**What this task involves**
When you reach the line containing "theorem moves_run0 : MovesOk" in the data below, begin returning lines exactly as written, and stop once the line containing "theorem witness_KlokoAluResults : Ready" has been returned.

[Information shown Boundary: Start]

-- ==== Sys2Proof/Tests/Slice0.lean ====
section
/-!
SUPPORT. Tests: commands that `Instr.wf` refuses, words of the Kloko encoding written out from R254 to R263, single steps, and for
each statement states and operands that meet its hypotheses, clause by clause.
-/

namespace Sys2Proof.Tests

open Sys2Proof.Machine

set_option maxRecDepth 100000
set_option Elab.async false

/-- A state with fields set one after another. -/
def given (s : State) (fs : List (Fld × Nat)) : State := fs.foldl (fun s p => s.wr p.1 p.2) s

/-- A state with core `n` changed. -/
def onCore (s : State) (n : Nat) (f : CoreState → CoreState) : State := s.setCore n (f (s.core n))

/-- The answer is a next state with this property. -/
def nextIs (o : Host.Outcome State Fault Refusal) (p : State → Bool) : Bool :=
  match o with
  | .next t => p t
  | _ => false

/-- Core 0 runs, at address 0 with cleared registers. -/
def run0 : State := State.reset.wr (KCn_STAT_STATE 0) K_RUN

/-- A move from the word at P[0] to G[1]. -/
def mvLoad : Move := ⟨false, 1, 0, 1⟩

/-! ### Witnesses: the Kloko cores -/

theorem ready_of (s : State) (h : (mayIssue s 0 && s.coreState 0 == K_RUN && (s.core 0).out == [] && !(s.core 0).ldErr &&
    !(s.core 0).stErr && !imemBad s 0 (s.core 0).pc.toNat && !(s.core 0).stepping) = true) : Ready 0 s := by
  simp only [Bool.and_eq_true, Bool.not_eq_true', beq_iff_eq] at h
  obtain ⟨⟨⟨⟨⟨⟨h1, h2⟩, h3⟩, h4⟩, h5⟩, h6⟩, h7⟩ := h
  exact ⟨h1, h2, h3, ⟨h4, h5⟩, h6, h7⟩

theorem ready_run0 : Ready 0 run0 := ready_of run0 (by decide +kernel)

/-- The moves named are all allowed. -/
theorem moves_run0 : MovesOk 0 [mvLoad] none run0 ∧ MovesOk 0 [mvLoad] (some 2) run0 ∧ MovesOk 0 [mvLoad] (some 17) run0 := by
  refine ⟨?_, ?_, ?_⟩ <;> constructor <;> decide +kernel

theorem witness_KlokoAluResults : Ready 0 run0 ∧ MovesOk 0 [mvLoad] (some (2 : Fin 16).val) run0 ∧ MovesOk 0 [mvLoad] none run0 :=
  ⟨ready_run0, moves_run0.2.1, moves_run0.1⟩

theorem witness_KlokoImmResults : Ready 0 run0 := ready_run0
theorem witness_KlokoAccResults : Ready 0 run0 := ready_run0
theorem witness_KlokoAddrResults : Ready 0 run0 := ready_run0

theorem witness_KlokoMacResults : Ready 0 run0 ∧ MovesOk 0 (movesOf (some mvLoad) none) none run0 ∧
    MovesOk 0 (movesOf (some mvLoad) none) (some (16 + (1 : Fin 2).val)) run0 :=
  ⟨ready_run0, moves_run0.1, moves_run0.2.2⟩

/-- A good and a bad data word at address 0; registers 17 and 18 stand at the boundary. -/
def badWord : State := { run0 with memc := { run0.memc with double := [dmSlot 0 0] } }

theorem witness_KlokoLocalMemory : Ready 0 run0 ∧ Ready 0 badWord ∧ (17 : Fin 32).val < 18 ∧ 18 ≤ (18 : Fin 32).val ∧
    hasDouble (dmSlot 0 (((run0.core 0).ptr 0 + (0 : BitVec 15).toNat) % 32768)) 8 run0 = false ∧
    hasDouble (dmSlot 0 (0 : BitVec 15).toNat) 8 run0 = false ∧
    hasDouble (dmSlot 0 (((badWord.core 0).ptr 0 + (0 : BitVec 15).toNat) % 32768)) 8 badWord = true ∧
    hasDouble (dmSlot 0 (0 : BitVec 15).toNat) 8 badWord = true :=
  ⟨ready_run0, ready_of badWord (by decide +kernel), by decide +kernel⟩

/-- G[2] holds 4, so offsets 0 and 1 are aligned and not. -/
theorem witness_KlokoGlobalMemory : Ready 0 run0 ∧ sizeOf? (4 : Fin 8) = some 6 ∧ (15 : Fin 32).val < 16 ∧ 16 ≤ (16 : Fin 32).val ∧
    sizeOf? (5 : Fin 8) = none ∧ (3 : Fin 8).val = 3 ∧ (4 : Fin 8).val ≠ 3 ∧
    (((run0.core 0).gr (2 : Fin 16)).toNat + ((0 : BitVec 24).signExtend 32).toNat) % 2 ^ 32 % 4 = 0 ∧
    (((run0.core 0).gr (2 : Fin 16)).toNat + ((1 : BitVec 24).signExtend 32).toNat) % 2 ^ 32 % 4 ≠ 0 :=
  ⟨ready_run0, by decide +kernel⟩

/-- Accesses outstanding in core 0: a good load, a failed load, a failed store; the failed load of another block holds back the
store behind it. -/
def loadOut (cause : Nat) : GlobalAcc := { dest := some 1, value := 7, addr := 0, size := 4, cause := cause }
def storeOut : GlobalAcc := { dest := none, addr := 0, size := 4, cause := 1 }

/-- The first access of core 0 that a command would answer, where these are outstanding. -/
def answers (out : List GlobalAcc) (p : GlobalAcc → Bool) : Option GlobalAcc :=
  (unblocked [] ((onCore run0 0 fun c => { c with out := out }).core 0).out).find? p

theorem witness_KlokoAnswers :
    answers [loadOut 0] (fun x => x.dest.isSome && x.cause == 0) = some (loadOut 0) ∧ (loadOut 0).dest = some 1 ∧
    answers [loadOut 1, storeOut] (fun x => x.cause != 0) = some (loadOut 1) ∧
    answers [storeOut] (fun x => x.cause != 0) = some storeOut ∧ storeOut.dest = none ∧
    answers [storeOut, loadOut 0] (fun x => x.dest.isSome && x.cause == 0) = none ∧ answers [] (fun x => x.cause != 0) = none := by
  decide +kernel

/-- At the END of a loop, with full and empty return stacks, with Z set, and G[1] = 1. -/
def atEnd0 : State := onCore run0 0 fun c => { c with loops := [⟨0, 0, 1, false⟩] }
def fullRets : State := onCore run0 0 fun c => { c with rets := List.replicate 16 3 }
def oneG : State := onCore run0 0 fun c => c.setG 1 1

theorem witness_KlokoFlowResults : Ready 0 atEnd0 ∧ Ready 0 run0 ∧ Ready 0 fullRets ∧ Ready 0 oneG ∧
    atEnd (atEnd0.core 0) = true ∧ atEnd (run0.core 0) = false ∧
    condHolds (run0.core 0).st (1 : Fin 16) = true ∧ condHolds (run0.core 0).st (0 : Fin 16) = false ∧
    (run0.core 0).rets.length < 16 ∧ (run0.core 0).rets = [] ∧
    atEnd (fullRets.core 0) = false ∧ 16 ≤ (fullRets.core 0).rets.length ∧
    (fullRets.core 0).rets = 3 :: List.replicate 15 3 ∧
    atEnd (oneG.core 0) = false ∧ (oneG.core 0).gr (1 : Fin 16) - 1 = 0 ∧ (oneG.core 0).gr (0 : Fin 16) - 1 ≠ 0 :=
  ⟨ready_of atEnd0 (by decide +kernel), ready_run0, ready_of fullRets (by decide +kernel), ready_of oneG (by decide +kernel),
    by decide +kernel⟩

[Information shown Boundary: End]

**Result of the exercise**
theorem moves_run0 : MovesOk 0 [mvLoad] none run0 ∧ MovesOk 0 [mvLoad] (some 2) run0 ∧ MovesOk 0 [mvLoad] (some 17) run0 := by
  refine ⟨?_, ?_, ?_⟩ <;> constructor <;> decide +kernel

theorem witness_KlokoAluResults : Ready 0 run0 ∧ MovesOk 0 [mvLoad] (some (2 : Fin 16).val) run0 ∧ MovesOk 0 [mvLoad] none run0 :=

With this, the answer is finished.